Now we will use these skills in unison to create a plot of our data. For this, we will use the ggplot2 package, also part of the tidyverse. The basic template for visualizations generated by ggplot2 involve base inputs through the ggpot() operation, followed by aesthetics added with aes() and layouts generated with theme(). There is a vast array of kinds of plots we can create in R through ggplot2, but we will start with a simple histogram of carbon density.

First, we must calculate carbon density. Some of the studies in our data calculated the fraction mass of the sample that is carbon, which is needed to calculate carbon density. However, not all studies included this calculation, so we will need to estimate the fraction carbon from the fraction organic matter, using the quadratic formula derived by Holmquist et al (2018).

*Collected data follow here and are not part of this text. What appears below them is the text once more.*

-- ==== Sys2Proof/Laws/KeepsOps.lean ====
section
/-! SUPPORT. The operations of Machine/Ops.lean leave the queue alone and keep the canonical form of the stores. -/

set_option linter.unusedTactic false
set_option linter.unreachableTactic false

namespace Sys2Proof.Machine

theorem State.put_keeps {k0 : Nat} {r0 : State} (s : State) (f : Fld) (v : Nat) (hr : Keeps k0 r0 s) (hm : Sub 4 k0 := by exact hm.of (by decide)) : Keeps k0 r0 (State.put s f v) := by
  unfold State.put
  repeat' first
    | with_reducible assumption
    | exact hm.of (by decide)
    | with_reducible apply State.setReg_keeps
    | with_reducible apply State.write_keeps

theorem State.setBitOf_keeps {k0 : Nat} {r0 : State} (s : State) (f : Fld) (i : Nat) (hr : Keeps k0 r0 s) (hm : Sub 4 k0 := by exact hm.of (by decide)) : Keeps k0 r0 (State.setBitOf s f i) := by
  unfold State.setBitOf
  repeat' first
    | with_reducible assumption
    | exact hm.of (by decide)
    | with_reducible apply State.put_keeps

theorem State.clrBitOf_keeps {k0 : Nat} {r0 : State} (s : State) (f : Fld) (i : Nat) (hr : Keeps k0 r0 s) (hm : Sub 4 k0 := by exact hm.of (by decide)) : Keeps k0 r0 (State.clrBitOf s f i) := by
  unfold State.clrBitOf
  repeat' first
    | with_reducible assumption
    | exact hm.of (by decide)
    | with_reducible apply State.put_keeps

theorem State.putBitOf_keeps {k0 : Nat} {r0 : State} (s : State) (f : Fld) (i : Nat) (b : Bool) (hr : Keeps k0 r0 s) (hm : Sub 4 k0 := by exact hm.of (by decide)) : Keeps k0 r0 (State.putBitOf s f i b) := by
  unfold State.putBitOf
  repeat' first
    | with_reducible assumption
    | exact hm.of (by decide)
    | with_reducible apply State.setBitOf_keeps
    | with_reducible apply State.clrBitOf_keeps
    | with_reducible apply Keeps.ite
    | split

theorem State.cnt_keeps {k0 : Nat} {r0 : State} (s : State) (f : Fld) (n : Nat) (hr : Keeps k0 r0 s) (hm : Sub 4 k0 := by exact hm.of (by decide)) : Keeps k0 r0 (State.cnt s f n) := by
  unfold State.cnt
  repeat' first
    | with_reducible assumption
    | exact hm.of (by decide)
    | with_reducible apply State.put_keeps

theorem State.emit_keeps {k0 : Nat} {r0 : State} (s : State) (o : Output) (hr : Keeps k0 r0 s) (hm : Sub 64 k0 := by exact hm.of (by decide)) : Keeps k0 r0 (State.emit s o) := by
  unfold State.emit
  repeat' first
    | with_reducible assumption
    | exact hm.of (by decide)
    | with_reducible apply Keeps.ite
    | split
    | with_reducible apply Keeps.upd_out

theorem State.drew_keeps {k0 : Nat} {r0 : State} (s : State) (hr : Keeps k0 r0 s) (hm : Sub 128 k0 := by exact hm.of (by decide)) : Keeps k0 r0 (State.drew s) := by
  unfold State.drew
  repeat' first
    | with_reducible assumption
    | exact hm.of (by decide)
    | with_reducible apply Keeps.upd_freeIx

theorem State.advance_keeps {k0 : Nat} {r0 : State} (s : State) (n : Nat) (hr : Keeps k0 r0 s) (hm : Sub 402653186 k0 := by exact hm.of (by decide)) : Keeps k0 r0 (State.advance s n) := by
  unfold State.advance
  repeat' first
    | with_reducible assumption
    | exact hm.of (by decide)
    | with_reducible apply Keeps.upd_now_time_rtc

theorem State.until_keeps {k0 : Nat} {r0 : State} (s : State) (t : Nat) (hr : Keeps k0 r0 s) (hm : Sub 402653186 k0 := by exact hm.of (by decide)) : Keeps k0 r0 (State.until s t) := by
  unfold State.until
  repeat' first
    | with_reducible assumption
    | exact hm.of (by decide)
    | with_reducible apply State.advance_keeps

theorem State.untilCtb_keeps {k0 : Nat} {r0 : State} (s : State) (t : Nat) (hr : Keeps k0 r0 s) (hm : Sub 402653186 k0 := by exact hm.of (by decide)) : Keeps k0 r0 (State.untilCtb s t) := by
  unfold State.untilCtb
  repeat' first
    | with_reducible assumption
    | exact hm.of (by decide)
    | with_reducible apply State.advance_keeps

theorem State.pushOcc_keeps {k0 : Nat} {r0 : State} (s : State) (e inst : Nat) (host sv : Bool) (hr : Keeps k0 r0 s) (hm : Sub 274877906944 k0 := by exact hm.of (by decide)) : Keeps k0 r0 (State.pushOcc s e inst host sv) := by
  unfold State.pushOcc
  repeat' first
    | with_reducible assumption
    | exact hm.of (by decide)
    | with_reducible apply Keeps.upd_evt

theorem State.raise_keeps {k0 : Nat} {r0 : State} (s : State) (b k : Nat) (hr : Keeps k0 r0 s) (hm : Sub 274877906948 k0 := by exact hm.of (by decide)) : Keeps k0 r0 (State.raise s b k) := by
  unfold State.raise
  repeat' first
    | with_reducible assumption
    | exact hm.of (by decide)
    | (extract_lets +onlyGivenNames y; have hy : Keeps k0 r0 y := ?_; clear_value y; rotate_left; subst y)
    | (extract_lets +onlyGivenNames y; have hy : Keeps k0 r0 y.1 := ?_; clear_value y; rotate_left; subst y)
    | (extract_lets +onlyGivenNames y; clear_value y)
    | (extract_lets +onlyGivenNames y; subst y)
    | with_reducible apply State.setBitOf_keeps
    | with_reducible apply State.pushOcc_keeps
    | with_reducible apply Keeps.ite
    | split

theorem State.msixSend_keeps {k0 : Nat} {r0 : State} (s : State) (v : Nat) (hr : Keeps k0 r0 s) (hm : Sub 274877907012 k0 := by exact hm.of (by decide)) : Keeps k0 r0 (State.msixSend s v) := by
  unfold State.msixSend
  repeat' first
    | with_reducible assumption
    | exact hm.of (by decide)
    | (extract_lets +onlyGivenNames y; have hy : Keeps k0 r0 y := ?_; clear_value y; rotate_left; subst y)
    | (extract_lets +onlyGivenNames y; have hy : Keeps k0 r0 y.1 := ?_; clear_value y; rotate_left; subst y)
    | (extract_lets +onlyGivenNames y; clear_value y)
    | (extract_lets +onlyGivenNames y; subst y)
    | with_reducible apply State.setBitOf_keeps
    | with_reducible apply State.emit_keeps
    | with_reducible apply Keeps.ite
    | split
    | with_reducible apply Keeps.upd_evt

theorem State.msixDue_keeps {k0 : Nat} {r0 : State} (s : State) (v : Nat) (hr : Keeps k0 r0 s) (hm : Sub 274877907012 k0 := by exact hm.of (by decide)) : Keeps k0 r0 (State.msixDue s v) := by
  unfold State.msixDue
  repeat' first
    | with_reducible assumption
    | exact hm.of (by decide)
    | with_reducible apply State.msixSend_keeps
    | with_reducible apply Keeps.ite
    | split
    | with_reducible apply Keeps.upd_evt

theorem State.msixEdges_keeps {k0 : Nat} {r0 : State} (before s : State) (hr : Keeps k0 r0 s) (hm : Sub 274877907012 k0 := by exact hm.of (by decide)) : Keeps k0 r0 (State.msixEdges before s) := by
  unfold State.msixEdges
  repeat' first
    | with_reducible assumption
    | exact hm.of (by decide)
    | with_reducible apply State.msixDue_keeps
    | with_reducible apply Keeps.ite
    | split
    | (with_reducible refine Keeps.foldl ?_ (fun u x h => ?_))

theorem State.fltCount_keeps {k0 : Nat} {r0 : State} (s : State) (c : Nat) (hr : Keeps k0 r0 s) (hm : Sub 824633720836 k0 := by exact hm.of (by decide)) : Keeps k0 r0 (State.fltCount s c) := by
  unfold State.fltCount
  repeat' first
    | with_reducible assumption
    | exact hm.of (by decide)
    | (extract_lets +onlyGivenNames y; have hy : Keeps k0 r0 y := ?_; clear_value y; rotate_left; subst y)
    | (extract_lets +onlyGivenNames y; have hy : Keeps k0 r0 y.1 := ?_; clear_value y; rotate_left; subst y)
    | (extract_lets +onlyGivenNames y; clear_value y)
    | (extract_lets +onlyGivenNames y; subst y)
    | with_reducible apply State.cnt_keeps
    | with_reducible apply State.setBitOf_keeps
    | with_reducible apply State.raise_keeps
    | with_reducible apply Keeps.ite
    | split
    | with_reducible apply Keeps.upd_flt

theorem State.fltRecord_keeps {k0 : Nat} {r0 : State} (s : State) (x : FltErr) (hr : Keeps k0 r0 s) (hm : Sub 549755813892 k0 := by exact hm.of (by decide)) : Keeps k0 r0 (State.fltRecord s x) := by
  unfold State.fltRecord
  repeat' first
    | with_reducible assumption
    | exact hm.of (by decide)
    | (extract_lets +onlyGivenNames y; have hy : Keeps k0 r0 y := ?_; clear_value y; rotate_left; subst y)
    | (extract_lets +onlyGivenNames y; have hy : Keeps k0 r0 y.1 := ?_; clear_value y; rotate_left; subst y)
    | (extract_lets +onlyGivenNames y; clear_value y)
    | (extract_lets +onlyGivenNames y; subst y)
    | with_reducible apply State.put_keeps
    | with_reducible apply State.setReg_keeps
    | with_reducible apply State.access_keeps
    | with_reducible apply Keeps.upd_flt

theorem State.fltCapture_keeps {k0 : Nat} {r0 : State} (s : State) (e : Err) (master access addr : Nat) (hr : Keeps k0 r0 s) (hm : Sub 824633720836 k0 := by exact hm.of (by decide)) : Keeps k0 r0 (State.fltCapture s e master access addr) := by
  unfold State.fltCapture
  repeat' first
    | with_reducible assumption
    | exact hm.of (by decide)
    | (extract_lets +onlyGivenNames y; have hy : Keeps k0 r0 y := ?_; clear_value y; rotate_left; subst y)
    | (extract_lets +onlyGivenNames y; have hy : Keeps k0 r0 y.1 := ?_; clear_value y; rotate_left; subst y)
    | (extract_lets +onlyGivenNames y; clear_value y)
    | (extract_lets +onlyGivenNames y; subst y)
    | with_reducible apply State.access_keeps
    | with_reducible apply State.fltRecord_keeps
    | with_reducible apply State.raise_keeps
    | with_reducible apply State.cnt_keeps
    | with_reducible apply Keeps.ite
    | split
    | with_reducible apply Keeps.upd_flt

In order to accomplish this, we will create a function that estimates the fraction carbon using the Holmquist et al (2018) equation. Then, we will write an if-else statement: If a logical statement is TRUE, then an action is performed; if the statement is FALSE, a different action is performed:

# This function estimates fraction carbon as a function of fraction organic matter
estimate_fraction_carbon <- function(fraction_organic_matter) {
  fraction_carbon <- (0.014) * (fraction_organic_matter ^ 2) + (0.421 * fraction_organic_matter) + (0.008) # Use the quadratic relationship published by Holmquist et al. 2018 to derive the fraction of carbon from the fraction of organic matter
  if (fraction_carbon < 0) {
    fraction_carbon <- 0 # Replace negative values with 0
  }
  return(fraction_carbon) # The product of the function is the estimated fraction carbon value
} 

depthseries_data_with_carbon_density <- depthseries_data %>% # For each row in depthseries_data...
  mutate(carbon_density = ifelse(! is.na(fraction_carbon), # IF the value for fraction_carbon is not NA.... 
      (fraction_carbon * dry_bulk_density), # Then a new variable, carbon density, equals fraction carbon * dry bulk density....
      (estimate_fraction_carbon(fraction_organic_matter) * dry_bulk_density) # ELSE, carbon density is estimated using our function
      )
  )

glimpse(depthseries_data_with_carbon_density)
## Observations: 16,976
## Variables: 9
## $ study_id                <chr> "Boyd_2012", "Boyd_2012", "Boyd_2012",...
## $ core_id                 <chr> "BBRC_1", "BBRC_1", "BBRC_1", "BBRC_1"...
## $ depth_min               <int> 0, 4, 8, 12, 16, 20, 24, 28, 32, 36, 4...
## $ depth_max               <int> 2, 6, 10, 14, 18, 22, 26, 30, 34, 38, ...
## $ dry_bulk_density        <dbl> 0.28, 0.41, 0.40, 0.48, 0.54, 0.59, 0....
## $ fraction_organic_matter <dbl> 0.28, 0.23, 0.27, 0.20, 0.18, 0.16, 0....
## $ fraction_carbon         <dbl> NA, NA, NA, NA, NA, NA, NA, NA, NA, NA...
## $ fraction_carbon_type    <chr> NA, NA, NA, NA, NA, NA, NA, NA, NA, NA...
## $ carbon_density          <dbl> 0.03555373, 0.04328395, 0.04907624, 0....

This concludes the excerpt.